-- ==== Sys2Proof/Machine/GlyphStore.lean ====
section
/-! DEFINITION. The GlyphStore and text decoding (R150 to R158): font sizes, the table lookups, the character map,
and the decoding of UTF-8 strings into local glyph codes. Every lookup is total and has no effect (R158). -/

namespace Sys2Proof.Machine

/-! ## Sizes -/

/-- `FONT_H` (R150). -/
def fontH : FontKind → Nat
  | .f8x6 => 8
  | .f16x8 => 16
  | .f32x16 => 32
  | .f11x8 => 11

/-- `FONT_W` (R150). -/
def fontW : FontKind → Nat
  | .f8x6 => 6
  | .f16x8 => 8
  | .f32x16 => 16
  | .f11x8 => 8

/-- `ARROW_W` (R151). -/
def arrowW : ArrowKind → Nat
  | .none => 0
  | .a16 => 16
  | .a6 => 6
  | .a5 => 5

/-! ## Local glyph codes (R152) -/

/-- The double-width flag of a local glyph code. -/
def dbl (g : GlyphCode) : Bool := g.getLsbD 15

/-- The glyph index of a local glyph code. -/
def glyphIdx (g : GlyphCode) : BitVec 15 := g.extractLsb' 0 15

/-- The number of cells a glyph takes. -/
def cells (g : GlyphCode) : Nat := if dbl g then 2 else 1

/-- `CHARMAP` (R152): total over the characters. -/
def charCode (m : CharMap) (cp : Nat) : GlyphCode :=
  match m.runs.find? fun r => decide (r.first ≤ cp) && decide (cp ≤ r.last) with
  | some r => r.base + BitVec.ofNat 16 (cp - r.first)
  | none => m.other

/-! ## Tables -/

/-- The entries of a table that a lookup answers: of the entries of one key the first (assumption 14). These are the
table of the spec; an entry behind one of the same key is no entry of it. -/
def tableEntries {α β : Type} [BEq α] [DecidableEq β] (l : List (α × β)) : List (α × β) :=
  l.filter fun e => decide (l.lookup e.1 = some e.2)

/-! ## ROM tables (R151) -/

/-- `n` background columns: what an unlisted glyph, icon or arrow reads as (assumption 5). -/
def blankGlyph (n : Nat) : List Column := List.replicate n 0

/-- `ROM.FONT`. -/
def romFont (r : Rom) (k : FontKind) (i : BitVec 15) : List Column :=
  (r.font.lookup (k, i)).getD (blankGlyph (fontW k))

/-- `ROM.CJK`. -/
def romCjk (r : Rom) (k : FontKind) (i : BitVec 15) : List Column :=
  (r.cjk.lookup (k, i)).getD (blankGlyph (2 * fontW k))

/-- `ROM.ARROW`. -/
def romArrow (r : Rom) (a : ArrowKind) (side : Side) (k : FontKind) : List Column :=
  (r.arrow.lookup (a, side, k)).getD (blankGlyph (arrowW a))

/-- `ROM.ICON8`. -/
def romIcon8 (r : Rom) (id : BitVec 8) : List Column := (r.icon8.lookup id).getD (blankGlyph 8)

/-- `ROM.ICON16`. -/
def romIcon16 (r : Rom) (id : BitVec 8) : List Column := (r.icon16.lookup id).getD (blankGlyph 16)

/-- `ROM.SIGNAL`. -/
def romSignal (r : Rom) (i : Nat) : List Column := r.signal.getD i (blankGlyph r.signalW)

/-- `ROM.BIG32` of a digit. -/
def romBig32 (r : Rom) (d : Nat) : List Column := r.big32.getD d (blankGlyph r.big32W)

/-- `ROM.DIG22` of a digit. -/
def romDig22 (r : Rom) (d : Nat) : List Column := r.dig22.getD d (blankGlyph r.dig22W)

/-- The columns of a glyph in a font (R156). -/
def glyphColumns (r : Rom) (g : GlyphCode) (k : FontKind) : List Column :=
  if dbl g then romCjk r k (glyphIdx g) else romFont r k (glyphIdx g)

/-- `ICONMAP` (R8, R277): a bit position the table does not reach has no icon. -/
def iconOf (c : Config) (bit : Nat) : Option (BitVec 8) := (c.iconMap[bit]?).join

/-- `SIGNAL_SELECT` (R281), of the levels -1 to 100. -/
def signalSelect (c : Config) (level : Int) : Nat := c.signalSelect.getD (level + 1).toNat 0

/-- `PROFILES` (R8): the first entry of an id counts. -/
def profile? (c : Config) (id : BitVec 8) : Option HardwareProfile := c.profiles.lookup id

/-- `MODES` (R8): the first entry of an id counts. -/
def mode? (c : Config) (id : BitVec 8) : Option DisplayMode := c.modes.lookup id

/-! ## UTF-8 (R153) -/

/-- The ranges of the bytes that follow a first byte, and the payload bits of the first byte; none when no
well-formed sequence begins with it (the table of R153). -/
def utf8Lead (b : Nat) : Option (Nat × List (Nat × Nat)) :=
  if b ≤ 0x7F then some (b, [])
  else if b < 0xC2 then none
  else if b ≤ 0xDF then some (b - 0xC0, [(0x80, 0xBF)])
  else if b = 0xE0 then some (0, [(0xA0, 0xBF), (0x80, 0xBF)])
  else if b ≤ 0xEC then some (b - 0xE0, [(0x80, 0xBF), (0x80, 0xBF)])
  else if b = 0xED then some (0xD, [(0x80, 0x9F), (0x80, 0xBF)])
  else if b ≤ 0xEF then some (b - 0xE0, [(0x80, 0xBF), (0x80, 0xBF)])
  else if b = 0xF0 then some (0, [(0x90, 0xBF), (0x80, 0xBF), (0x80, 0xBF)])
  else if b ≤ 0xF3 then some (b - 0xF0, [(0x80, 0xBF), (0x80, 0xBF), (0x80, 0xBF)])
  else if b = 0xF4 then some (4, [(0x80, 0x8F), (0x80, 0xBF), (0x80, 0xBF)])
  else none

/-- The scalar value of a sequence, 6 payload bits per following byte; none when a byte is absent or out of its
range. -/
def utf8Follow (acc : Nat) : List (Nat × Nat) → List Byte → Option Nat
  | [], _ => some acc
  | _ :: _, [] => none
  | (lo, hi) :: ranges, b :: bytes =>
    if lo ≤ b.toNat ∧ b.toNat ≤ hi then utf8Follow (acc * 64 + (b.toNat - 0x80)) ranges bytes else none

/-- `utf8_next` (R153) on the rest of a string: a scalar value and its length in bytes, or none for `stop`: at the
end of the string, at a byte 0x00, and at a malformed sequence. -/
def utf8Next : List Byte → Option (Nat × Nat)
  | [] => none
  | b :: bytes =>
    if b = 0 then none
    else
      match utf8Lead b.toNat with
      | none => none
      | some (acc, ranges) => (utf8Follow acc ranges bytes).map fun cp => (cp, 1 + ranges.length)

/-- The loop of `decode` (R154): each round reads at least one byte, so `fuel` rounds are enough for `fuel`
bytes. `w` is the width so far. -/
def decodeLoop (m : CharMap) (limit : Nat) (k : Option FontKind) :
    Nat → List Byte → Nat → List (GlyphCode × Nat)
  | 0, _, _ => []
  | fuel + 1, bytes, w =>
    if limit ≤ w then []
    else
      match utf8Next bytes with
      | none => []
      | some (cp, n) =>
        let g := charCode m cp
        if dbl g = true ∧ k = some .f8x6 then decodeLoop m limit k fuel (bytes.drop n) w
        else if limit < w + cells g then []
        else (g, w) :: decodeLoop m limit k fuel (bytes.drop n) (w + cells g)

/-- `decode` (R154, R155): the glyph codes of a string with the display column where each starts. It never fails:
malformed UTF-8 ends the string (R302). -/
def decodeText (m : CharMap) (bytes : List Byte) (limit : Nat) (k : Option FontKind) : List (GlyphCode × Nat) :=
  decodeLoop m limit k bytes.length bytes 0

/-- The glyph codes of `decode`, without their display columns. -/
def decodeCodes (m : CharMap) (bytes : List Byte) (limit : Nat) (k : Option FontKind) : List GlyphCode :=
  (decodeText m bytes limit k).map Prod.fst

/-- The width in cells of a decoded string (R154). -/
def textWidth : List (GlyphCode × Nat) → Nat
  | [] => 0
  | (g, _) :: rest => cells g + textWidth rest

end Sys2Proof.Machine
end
##############################
Repeat the material in full. Nothing may differ.

-- ==== Sys2Proof/Machine/GlyphStore.lean ====
section
/-! DEFINITION. The GlyphStore and text decoding (R150 to R158): font sizes, the table lookups, the character map,
and the decoding of UTF-8 strings into local glyph codes. Every lookup is total and has no effect (R158). -/

namespace Sys2Proof.Machine

/-! ## Sizes -/

/-- `FONT_H` (R150). -/
def fontH : FontKind → Nat
  | .f8x6 => 8
  | .f16x8 => 16
  | .f32x16 => 32
  | .f11x8 => 11

/-- `FONT_W` (R150). -/
def fontW : FontKind → Nat
  | .f8x6 => 6
  | .f16x8 => 8
  | .f32x16 => 16
  | .f11x8 => 8

/-- `ARROW_W` (R151). -/
def arrowW : ArrowKind → Nat
  | .none => 0
  | .a16 => 16
  | .a6 => 6
  | .a5 => 5

/-! ## Local glyph codes (R152) -/

/-- The double-width flag of a local glyph code. -/
def dbl (g : GlyphCode) : Bool := g.getLsbD 15

/-- The glyph index of a local glyph code. -/
def glyphIdx (g : GlyphCode) : BitVec 15 := g.extractLsb' 0 15

/-- The number of cells a glyph takes. -/
def cells (g : GlyphCode) : Nat := if dbl g then 2 else 1

/-- `CHARMAP` (R152): total over the characters. -/
def charCode (m : CharMap) (cp : Nat) : GlyphCode :=
  match m.runs.find? fun r => decide (r.first ≤ cp) && decide (cp ≤ r.last) with
  | some r => r.base + BitVec.ofNat 16 (cp - r.first)
  | none => m.other

/-! ## Tables -/

/-- The entries of a table that a lookup answers: of the entries of one key the first (assumption 14). These are the
table of the spec; an entry behind one of the same key is no entry of it. -/
def tableEntries {α β : Type} [BEq α] [DecidableEq β] (l : List (α × β)) : List (α × β) :=
  l.filter fun e => decide (l.lookup e.1 = some e.2)

/-! ## ROM tables (R151) -/

/-- `n` background columns: what an unlisted glyph, icon or arrow reads as (assumption 5). -/
def blankGlyph (n : Nat) : List Column := List.replicate n 0

/-- `ROM.FONT`. -/
def romFont (r : Rom) (k : FontKind) (i : BitVec 15) : List Column :=
  (r.font.lookup (k, i)).getD (blankGlyph (fontW k))

/-- `ROM.CJK`. -/
def romCjk (r : Rom) (k : FontKind) (i : BitVec 15) : List Column :=
  (r.cjk.lookup (k, i)).getD (blankGlyph (2 * fontW k))

/-- `ROM.ARROW`. -/
def romArrow (r : Rom) (a : ArrowKind) (side : Side) (k : FontKind) : List Column :=
  (r.arrow.lookup (a, side, k)).getD (blankGlyph (arrowW a))

/-- `ROM.ICON8`. -/
def romIcon8 (r : Rom) (id : BitVec 8) : List Column := (r.icon8.lookup id).getD (blankGlyph 8)

/-- `ROM.ICON16`. -/
def romIcon16 (r : Rom) (id : BitVec 8) : List Column := (r.icon16.lookup id).getD (blankGlyph 16)

/-- `ROM.SIGNAL`. -/
def romSignal (r : Rom) (i : Nat) : List Column := r.signal.getD i (blankGlyph r.signalW)

/-- `ROM.BIG32` of a digit. -/
def romBig32 (r : Rom) (d : Nat) : List Column := r.big32.getD d (blankGlyph r.big32W)

/-- `ROM.DIG22` of a digit. -/
def romDig22 (r : Rom) (d : Nat) : List Column := r.dig22.getD d (blankGlyph r.dig22W)

/-- The columns of a glyph in a font (R156). -/
def glyphColumns (r : Rom) (g : GlyphCode) (k : FontKind) : List Column :=
  if dbl g then romCjk r k (glyphIdx g) else romFont r k (glyphIdx g)

/-- `ICONMAP` (R8, R277): a bit position the table does not reach has no icon. -/
def iconOf (c : Config) (bit : Nat) : Option (BitVec 8) := (c.iconMap[bit]?).join

/-- `SIGNAL_SELECT` (R281), of the levels -1 to 100. -/
def signalSelect (c : Config) (level : Int) : Nat := c.signalSelect.getD (level + 1).toNat 0

/-- `PROFILES` (R8): the first entry of an id counts. -/
def profile? (c : Config) (id : BitVec 8) : Option HardwareProfile := c.profiles.lookup id

/-- `MODES` (R8): the first entry of an id counts. -/
def mode? (c : Config) (id : BitVec 8) : Option DisplayMode := c.modes.lookup id

/-! ## UTF-8 (R153) -/

/-- The ranges of the bytes that follow a first byte, and the payload bits of the first byte; none when no
well-formed sequence begins with it (the table of R153). -/
def utf8Lead (b : Nat) : Option (Nat × List (Nat × Nat)) :=
  if b ≤ 0x7F then some (b, [])
  else if b < 0xC2 then none
  else if b ≤ 0xDF then some (b - 0xC0, [(0x80, 0xBF)])
  else if b = 0xE0 then some (0, [(0xA0, 0xBF), (0x80, 0xBF)])
  else if b ≤ 0xEC then some (b - 0xE0, [(0x80, 0xBF), (0x80, 0xBF)])
  else if b = 0xED then some (0xD, [(0x80, 0x9F), (0x80, 0xBF)])
  else if b ≤ 0xEF then some (b - 0xE0, [(0x80, 0xBF), (0x80, 0xBF)])
  else if b = 0xF0 then some (0, [(0x90, 0xBF), (0x80, 0xBF), (0x80, 0xBF)])
  else if b ≤ 0xF3 then some (b - 0xF0, [(0x80, 0xBF), (0x80, 0xBF), (0x80, 0xBF)])
  else if b = 0xF4 then some (4, [(0x80, 0x8F), (0x80, 0xBF), (0x80, 0xBF)])
  else none

/-- The scalar value of a sequence, 6 payload bits per following byte; none when a byte is absent or out of its
range. -/
def utf8Follow (acc : Nat) : List (Nat × Nat) → List Byte → Option Nat
  | [], _ => some acc
  | _ :: _, [] => none
  | (lo, hi) :: ranges, b :: bytes =>
    if lo ≤ b.toNat ∧ b.toNat ≤ hi then utf8Follow (acc * 64 + (b.toNat - 0x80)) ranges bytes else none

/-- `utf8_next` (R153) on the rest of a string: a scalar value and its length in bytes, or none for `stop`: at the
end of the string, at a byte 0x00, and at a malformed sequence. -/
def utf8Next : List Byte → Option (Nat × Nat)
  | [] => none
  | b :: bytes =>
    if b = 0 then none
    else
      match utf8Lead b.toNat with
      | none => none
      | some (acc, ranges) => (utf8Follow acc ranges bytes).map fun cp => (cp, 1 + ranges.length)

/-- The loop of `decode` (R154): each round reads at least one byte, so `fuel` rounds are enough for `fuel`
bytes. `w` is the width so far. -/
def decodeLoop (m : CharMap) (limit : Nat) (k : Option FontKind) :
    Nat → List Byte → Nat → List (GlyphCode × Nat)
  | 0, _, _ => []
  | fuel + 1, bytes, w =>
    if limit ≤ w then []
    else
      match utf8Next bytes with
      | none => []
      | some (cp, n) =>
        let g := charCode m cp
        if dbl g = true ∧ k = some .f8x6 then decodeLoop m limit k fuel (bytes.drop n) w
        else if limit < w + cells g then []
        else (g, w) :: decodeLoop m limit k fuel (bytes.drop n) (w + cells g)

/-- `decode` (R154, R155): the glyph codes of a string with the display column where each starts. It never fails:
malformed UTF-8 ends the string (R302). -/
def decodeText (m : CharMap) (bytes : List Byte) (limit : Nat) (k : Option FontKind) : List (GlyphCode × Nat) :=
  decodeLoop m limit k bytes.length bytes 0

/-- The glyph codes of `decode`, without their display columns. -/
def decodeCodes (m : CharMap) (bytes : List Byte) (limit : Nat) (k : Option FontKind) : List GlyphCode :=
  (decodeText m bytes limit k).map Prod.fst

/-- The width in cells of a decoded string (R154). -/
def textWidth : List (GlyphCode × Nat) → Nat
  | [] => 0
  | (g, _) :: rest => cells g + textWidth rest

end Sys2Proof.Machine
end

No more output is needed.